Float's scenario planning delivers the most value when business owners test realistic, specific situations rather than vague hypotheticals, such as modeling the exact cash flow impact of a 90-day delay in a major client payment rather than a generic "what if sales drop" scenario. Building out two or three concrete scenarios that reflect the business's actual known risks, whether that's seasonal sales dips or a key client's payment habits, gives considerably more actionable insight than a single optimistic forecast.

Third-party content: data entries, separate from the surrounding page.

-- ==== Sys2Proof/Config.lean ====
section
/-! DEFINITION. What an implementation of the block fixes (00_scope.md §4). The full parameter list of R18 is
ACC_WIDTH, HAS_COMBINE, CMD_LATENCY, RESET_LATENCY and BUS_BINDING; the last three are unobservable and have no
place in an untimed model (70_reset_and_hazards.md R168; log 15). -/

namespace Sys2Proof

/-- The parameters a model takes as arguments. A machine's State carries its own (log 1). -/
structure Config where
  /-- ACC_WIDTH, the width in bits of A1 and A2 (00_scope.md R8). -/
  accWidth   : Nat
  /-- HAS_COMBINE, whether CE_COMBINE exists (00_scope.md R9). -/
  hasCombine : Bool
  deriving DecidableEq, Repr

/-- The default values: ACC_WIDTH 32 (R8) and HAS_COMBINE 1 (R9). -/
def Config.default : Config := { accWidth := 32, hasCombine := true }

/-- The legal values of ACC_WIDTH are those from 18 up (00_scope.md R8). -/
abbrev Config.legal (c : Config) : Prop := 18 ≤ c.accWidth

end Sys2Proof
end

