-- ==== Sys2Proof/Machine/HeaderCodec.lean ====
section
/-! DEFINITION. The header constraints and the commands of the header codec unit (41_header_codec.md). The unit holds no
state: both commands are functions of ARG0 (10_state.md R30). -/

namespace Sys2Proof.Machine

/-- The one valid method (41_header_codec.md R111, R118). -/
def validMethod : Nat := 8

/-- The largest valid window_info (41_header_codec.md R111). -/
def maxWindowInfo : Nat := 7

/-- The check constraint: the header word is a multiple of 31 (41_header_codec.md R110). -/
def checkConstraint (w : Half) : Bool := w.toNat % 31 == 0

/-- The window size in bytes that window_info stands for, with method 8 (41_header_codec.md R111). The block does not output
it; the host computes it (92_eei_decisions.md D25). -/
def windowBytes (windowInfo : BitVec 4) : Nat := 2 ^ (windowInfo.toNat + 8)

/-- Method, then window_info: the checks that HC_PARSE and HC_SERIALIZE share, in their order (60_exceptions.md R135). -/
def fieldError (d : Descriptor) : Option Status :=
  if d.method.toNat ≠ validMethod then some .invalidMethod
  else if maxWindowInfo < d.windowInfo.toNat then some .invalidWindowInfo
  else none

/-- HC_PARSE's three checks and its descriptor (41_header_codec.md R112). -/
def parseHeader (w : Half) : Except Status Descriptor :=
  let d := Descriptor.ofBytes (headerByte0 w) (headerByte1 w)
  match fieldError d with
  | some e => .error e
  | none => if checkConstraint w then .ok d else .error .checkConstraintViolated

/-- The header word of the fields with check_bits = 0: the `base` of 41_header_codec.md R114. -/
def headerBase (d : Descriptor) : Nat :=
  (headerOfBytes d.byte0 ({ d with checkBits := 0 } : Descriptor).byte1).toNat

/-- The smallest check_bits that satisfies the constraint: the `fc` of 41_header_codec.md R114. -/
def checkBitsFor (base : Nat) : Nat := (31 - base % 31) % 31

/-- HC_SERIALIZE's two checks and its header word; check_bits of the input is not read (41_header_codec.md R114). -/
def serializeHeader (d : Descriptor) : Except Status Half :=
  match fieldError d with
  | some e => .error e
  | none => .ok (BitVec.ofNat 16 (headerBase d + checkBitsFor (headerBase d)))

/-- HC_PARSE (41_header_codec.md R112). -/
def execHcParse (arg0 : Word) (s : State) : Result :=
  match parseHeader (headerArg arg0) with
  | .ok d => .next (s.respond .ok d.toWord)
  | .error e => .next (s.raise e)

/-- HC_SERIALIZE (41_header_codec.md R114). -/
def execHcSerialize (arg0 : Word) (s : State) : Result :=
  match serializeHeader (Descriptor.ofWord arg0) with
  | .ok w => .next (s.respond .ok (w.zeroExtend 32))
  | .error e => .next (s.raise e)

end Sys2Proof.Machine
end

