-- ==== Sys2Proof/Machine/Step.lean ====
section
/-! DEFINITION. One step of the block: one command (20_memory.md R44, 70_reset_and_hazards.md R168), one reset, or the
passing of time with nothing accepted (30_encoding.md R60). -/

namespace Sys2Proof.Machine

/-- One step, on the first of the host's inputs. -/
def step (s : State) : Host.Outcome State Fault Refusal :=
  match s.inputs with
  | [] => .next s.wait
  | .command c :: rest => offerCommand c rest s
  | .reset :: rest => assertReset rest s
  | .interrupted _ :: rest => assertReset rest s

/-- `s` ready to accept, with the row's word the next command the host offers (log 2, log 12). -/
def State.withFetchWord (s : State) (nbits w : Nat) : State := s.offered (Command.ofBits nbits w)

end Sys2Proof.Machine
end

Revisiting these scenarios quarterly, updating them with fresh actual data from the connected accounting software, keeps the forecasts genuinely useful rather than stale.

Keeping Forecasts Grounded in Reality

Business owners should periodically compare Float's forecasted cash position against what actually happened, adjusting underlying assumptions when the two diverge meaningfully, since a forecast that's never checked against reality gradually loses its practical value for decision-making.

Small business owners without existing accounting software should prioritize setting that up first before considering Float, since the forecasting tool's value depends entirely on having clean, categorized financial data flowing in from an established accounting platform.

Overall, Float remains a strong pick specifically for small business owners who already have accounting software in place and want to layer genuine forward-looking cash flow planning on top of it.

It's also worth involving a business's accountant directly in reviewing Float's forecasts periodically, since their broader financial context can help validate whether the underlying assumptions still hold.

Taken together, Float's scenario planning and accounting software integration make it a genuinely valuable pick for small business owners who want forward-looking cash flow visibility, even though it isn't useful as a standalone tool without existing accounting software already in place.

Final Verdict

Float delivers genuine value for small business owners who want to model cash flow scenarios before making major decisions, working best alongside an existing accounting software integration.